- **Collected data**

/-- Every other access of the host moves the operand registers, its own data and memory alone (10_state.md R20 to R24, R33,
R34). -/
theorem hostAccess_other {h : HostAccess} (hc : ∀ w, h ≠ .writeReg .cmd w ∧ h ≠ .cmdReset w) (hr : h ≠ .reset)
    (ht : hostAccess h s = .next t) :
    ∃ q d m, t = { s with regs := q, busData := d, mem := m } ∧ (s.mem.wf = true → m.wf = true) := by
  cases h with
  | readReg r => cases ht; exact ⟨s.regs, _, s.mem, rfl, id⟩
  | writeReg r v =>
    cases r with
    | a n => cases ht; exact ⟨_, s.busData, s.mem, rfl, id⟩
    | cmd => exact absurd rfl (hc v).1
    | status => cases ht; exact ⟨s.regs, s.busData, s.mem, rfl, id⟩
    | result => cases ht; exact ⟨s.regs, s.busData, s.mem, rfl, id⟩
  | readMem a => cases ht; exact ⟨s.regs, _, s.mem, rfl, id⟩
  | writeMem a v => cases ht; exact ⟨s.regs, s.busData, _, rfl, fun hm => Memory.set_wf hm v a.isLt⟩
  | reset => exact absurd rfl hr
  | cmdReset w => exact absurd rfl (hc w).2

theorem hostAccess_inv {h : HostAccess} (ht : hostAccess h s = .next t) (hs : s.Inv) : t.Inv := by
  by_cases hr : h = .reset
  · subst hr
    cases ht
    exact State.resetEvent_inv hs.1
  by_cases hc : ∀ w, h ≠ .writeReg .cmd w ∧ h ≠ .cmdReset w
  · obtain ⟨q, d, m, rfl, hm⟩ := hostAccess_other hc hr ht
    obtain ⟨hw, hrest⟩ := hs
    exact ⟨hm hw, hrest⟩
  · simp only [not_forall, ← or_iff_not_and_not] at hc
    obtain ⟨w, rfl | rfl⟩ := hc
    · exact launchWord_inv ht hs
    · exact abortByReset_inv ht hs

/-- Settles O55: an idle step changes nothing, and each access of the host keeps the invariant: a launched command, a reset,
a reset during a command, and the accesses that move registers and memory. -/
theorem stepKeepsTheInvariant : Obligations.StepKeepsTheInvariant := by
  intro s t hs h
  unfold step at h
  cases hb : s.bus with
  | nil => rw [hb] at h; cases h; exact hs
  | cons a rest =>
    rw [hb] at h
    exact hostAccess_inv h hs

/-- Settles O46: a launched word ends with a code of the enum, and the other accesses do not reach STATUS. -/
theorem statusHoldsACode : Obligations.StatusHoldsACode := by
  refine ⟨fun w s t h => ?_, fun h s t hc hr ht => ?_⟩
  · rcases launchWord_next h with ⟨rfl, -⟩ | ⟨i, -, he⟩
    · exact Status.word_le _
    · obtain ⟨c, hc⟩ := exec_status he
      rw [hc]
      exact c.word_le
  · obtain ⟨q, d, m, rfl, -⟩ := hostAccess_other hc hr ht
    rfl

/-! ## The two commands that write RESULT -/

/-- BC_IS_INIT writes RESULT and STATUS, in every state (40_context_lifecycle.md R123). -/
theorem exec_bcIsInit (k : Nat) (s : State) : exec (.bcIsInit k) s =
    .next (if k < Config.nbc then (s.setResult (s.bcReady k)).exit .ok else (s.setResult false).exit .invalidArgs) := by
  refine (run_go (i := .bcIsInit k) (w := bcIsInitWork k) rfl fun _ h => absurd h List.not_mem_nil).trans ?_
  unfold bcIsInitWork
  by_cases hk : k < Config.nbc
  · rw [if_neg (Nat.not_le_of_lt hk), if_pos hk]; rfl
  · rw [if_pos (Nat.le_of_not_lt hk), if_neg hk]; rfl

/-- XTS_IS_INIT writes RESULT and STATUS, in every state (R126). -/
theorem exec_xtsIsInit (j : Nat) (s : State) : exec (.xtsIsInit j) s =
    .next (if j < Config.nxc then (s.setResult (s.xcReady j)).exit .ok else (s.setResult false).exit .invalidArgs) := by
  refine (run_go (i := .xtsIsInit j) (w := xtsIsInitWork j) rfl fun _ h => absurd h List.not_mem_nil).trans ?_
  unfold xtsIsInitWork
  by_cases hj : j < Config.nxc
  · rw [if_neg (Nat.not_le_of_lt hj), if_pos hj]; rfl
  · rw [if_pos (Nat.le_of_not_lt hj), if_neg hj]; rfl

/-- Settles O47: the two `*_IS_INIT` commands by their equations, every other command by its frame, every other access by
what it moves. -/
theorem resultIsWrittenByIsInitOnly : Obligations.ResultIsWrittenByIsInitOnly := by
  refine ⟨fun k s t h => ?_, fun j s t h => ?_, fun w s t hi h => ?_, fun h s t hc hr ht => ?_, fun _ _ => rfl⟩
  · rw [exec_bcIsInit] at h
    cases h
    by_cases hk : k < Config.nbc <;> simp [hk, State.bcReady, BlockCtx.isReady]
  · rw [exec_xtsIsInit] at h
    cases h
    by_cases hj : j < Config.nxc <;> simp [hj, State.xcReady, BlockCtx.isReady]
  · rcases launchWord_next h with ⟨rfl, -⟩ | ⟨i, hd, he⟩
    · rfl
    · exact exec_result (hi i hd) he
  · obtain ⟨q, d, m, rfl, -⟩ := hostAccess_other hc hr ht
    rfl

/-! ## Steps and accesses by their equations -/

theorem step_cons {h : HostAccess} {rest : List HostAccess} (hb : s.bus = h :: rest) :
    step s = hostAccess h { s with bus := rest } := by
  rw [step, hb]

theorem launchWord_ok {w : Word} (h : decode w = .ok i) (s : State) : launchWord w s = exec i s := by
  rw [launchWord, h]

/-- Settles O7: the next access is a write of CMD, which launches the decoded command; the placed word is the word itself. -/
theorem stepRunsTheDecodedCommand : Obligations.StepRunsTheDecodedCommand := by
  refine ⟨fun s w rest i hb hd => (step_cons hb).trans (launchWord_ok hd _), fun s w i hd => ?_⟩
  have hw : BitVec.ofNat 32 (w.toNat % 2 ^ 32) = w := by
    rw [Nat.mod_eq_of_lt w.isLt, BitVec.ofNat_toNat, BitVec.setWidth_eq]
  have hb : (s.withFetchWord 32 w.toNat).bus = .writeReg .cmd w :: s.bus := by rw [State.withFetchWord, hw]
  exact (step_cons hb).trans (launchWord_ok hd _)

/-- Settles O9: each access by its equation, the writes by the laws of the register file and of memory. -/
theorem hostAccessRights : Obligations.HostAccessRights := by
  refine fun s => ⟨rfl, rfl, rfl, fun _ => rfl, fun _ => rfl, fun _ => rfl, fun r v => ?_, fun a => ?_, fun hm a v => ?_⟩
  · exact ⟨s.regs.set r v, rfl, s.regs.get_set_self r v, fun r' h => s.regs.get_set_other h v⟩
  · exact ⟨_, rfl, BitVec.toNat_setWidth_of_le (by decide)⟩
  · exact ⟨s.mem.set a.toNat v, rfl, Memory.get_set_self hm _ v, fun p h => Memory.get_set_other _ v h⟩

end Sys2Proof.Machine
end

section
/-! SUPPORT. What no command reads: STATUS, RESULT, the operand registers that its format does not name and, but for a device
context and a derivation, DEVKEY. The procedures are followed once, as in Laws/Asks.lean, for any change of these four. -/

namespace Sys2Proof.Machine

/-! ## A change of what is not read -/

/-- A change of the operand registers, STATUS, RESULT and `DEVKEY`. -/
structure Recast where
  regs   : OperandRegs → OperandRegs
  status : Word → Word
  result : Word → Word
  devKey : Block → Block

/-- The state with the change made. -/
def State.recast (s : State) (v : Recast) : State :=
  { s with regs := v.regs s.regs, status := v.status s.status, result := v.result s.result, devKey := v.devKey s.devKey }

/-- What is left of a change at the end of a command, which writes STATUS itself (60_exceptions.md R246). -/
def Recast.atEnd (v : Recast) : Recast := { v with status := id }

/-- The contexts at these places name the same keys before and after the change (10_state.md R25). -/
def Recast.KeepsKeys (v : Recast) (L : List CtxLoc) (s : State) : Prop :=
  ∀ l ∈ L, (s.recast v).keyOf (s.ctxAt l) = s.keyOf (s.ctxAt l)

variable {v : Recast} {L L' : List CtxLoc} {s t : State} {α β : Type}

@[simp] theorem State.ctxAt_recast (s : State) (v : Recast) (l : CtxLoc) : (s.recast v).ctxAt l = s.ctxAt l := by
  cases l <;> rfl

theorem State.setCtx_recast (s : State) (v : Recast) (l : CtxLoc) (c : BlockCtx) :
    (s.recast v).setCtx l c = (s.setCtx l c).recast v := by
  cases l <;> rfl

theorem State.scribble_recast (s : State) (v : Recast) (o : Option (Nat × Nat)) :
    (s.recast v).scribble o = (s.scribble o).recast v := by
  cases o <;> rfl

theorem ended_recast (s : State) (v : Recast) (o : Option (Nat × Nat)) (c : Status) :
    ended o c (s.recast v) = (ended o c s).recast v.atEnd := by
  unfold ended
  rw [State.scribble_recast]
  split_ifs <;> rfl

/-- A key is changed through a device context alone. -/
theorem Recast.keepsKeys_of_loaded (h : ∀ l ∈ L, (s.ctxAt l).ksel = .loaded) : v.KeepsKeys L s := by
  intro l hl
  simp only [State.keyOf, h l hl]

/-- A change that leaves `DEVKEY` leaves every key. -/
theorem Recast.keepsKeys_of_devKey (h : v.devKey = id) (L : List CtxLoc) (s : State) : v.KeepsKeys L s :=
  fun l _ => State.keyOf_congr (by simp [State.recast, h]) (s.ctxAt l)

theorem Recast.KeepsKeys.congr (h : v.KeepsKeys L s) (hc : ∀ l, t.ctxAt l = s.ctxAt l) (hd : t.devKey = s.devKey) :
    v.KeepsKeys L t := by
  intro l hl
  have hd' : (t.recast v).devKey = (s.recast v).devKey := congrArg v.devKey hd
  rw [hc, State.keyOf_congr hd, State.keyOf_congr hd']
  exact h l hl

- **EXERCISE INSTRUCTIONS**
Count how many lines of the entries contain the word "CtxLoc"; only the number should appear in the reply.

- **OUTPUT BELOW**
5